# What to do
Among the entries that follow, find every line with the word "batches" and copy it.

# Supplied records
theorem badOuts_map (act : List Nat) (w : Nat → FRes) : badOuts (act.map (fun i => (i, .ok (w i)))) = [] := by
  induction act with
  | nil => rfl
  | cons a t ih => simp only [badOuts, List.map_cons] at ih ⊢; rw [List.filterMap_cons_none (by rfl), ih]

theorem finishFaults_none (s : State) (a : At) (moved : List (Nat × Nat)) (hm : a.b.mask ≠ 0#32) :
    finishFaults s a [] moved = updCrew s a.ref (fun c => advance s.cycle c a.bi) := by
  have e : a.b.mask &&& ~~~(slotsMask (([] : List (Nat × FaultInfo)).map (·.1))) = a.b.mask := by
    show a.b.mask &&& ~~~0#32 = a.b.mask
    rw [BitVec.not_zero, BitVec.and_allOnes]
  have hp : parkFibres s a [] = s := rfl
  simp only [finishFaults, List.filter_nil, e, hm, if_false, hp]
  rfl

theorem evState_cycle (r : CrewRef) (E : List WordEv) : ∀ s : State, (E.foldl (evState r) s).cycle = s.cycle := by
  induction E with
  | nil => intro s; rfl
  | cons e E ih =>
    intro s
    rw [List.foldl_cons, ih]
    cases e with
    | st b => simp [evState]
    | w i low x => cases x <;> simp only [evState, applyWr, setG_cycle, setP_cycle]; split <;> simp

theorem crew_same {p q c : Crew} (h : { q with stat := p.stat, batches := p.batches, cur := p.cur, mem := p.mem, memRow := p.memRow, yields := p.yields } = p)
    (g : { p with k := c.k, preds := c.preds, stat := c.stat } = c) :
    { q with k := c.k, preds := c.preds, stat := c.stat, batches := c.batches, cur := c.cur, mem := c.mem, memRow := c.memRow, yields := c.yields } = c := by
  cases p
  cases c
  simp only [Crew.mk.injEq] at h g ⊢
  simp_all

theorem crew_same' {p q c : Crew} {x : List Pend}
    (h : { q with stat := p.stat, batches := p.batches, cur := p.cur, mem := p.mem, memRow := p.memRow, yields := p.yields } = { p with pend := x })
    (g : { p with k := c.k, preds := c.preds, stat := c.stat } = c) (hk : p.k = c.k) :
    { q with pend := c.pend, preds := c.preds, stat := c.stat, batches := c.batches, cur := c.cur, mem := c.mem, memRow := c.memRow, yields := c.yields } = c := by
  cases p
  cases c
  simp only [Crew.mk.injEq] at h g hk ⊢
  simp_all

# Your solution
theorem crew_same {p q c : Crew} (h : { q with stat := p.stat, batches := p.batches, cur := p.cur, mem := p.mem, memRow := p.memRow, yields := p.yields } = p)
    { q with k := c.k, preds := c.preds, stat := c.stat, batches := c.batches, cur := c.cur, mem := c.mem, memRow := c.memRow, yields := c.yields } = c := by
    (h : { q with stat := p.stat, batches := p.batches, cur := p.cur, mem := p.mem, memRow := p.memRow, yields := p.yields } = { p with pend := x })
    { q with pend := c.pend, preds := c.preds, stat := c.stat, batches := c.batches, cur := c.cur, mem := c.mem, memRow := c.memRow, yields := c.yields } = c := by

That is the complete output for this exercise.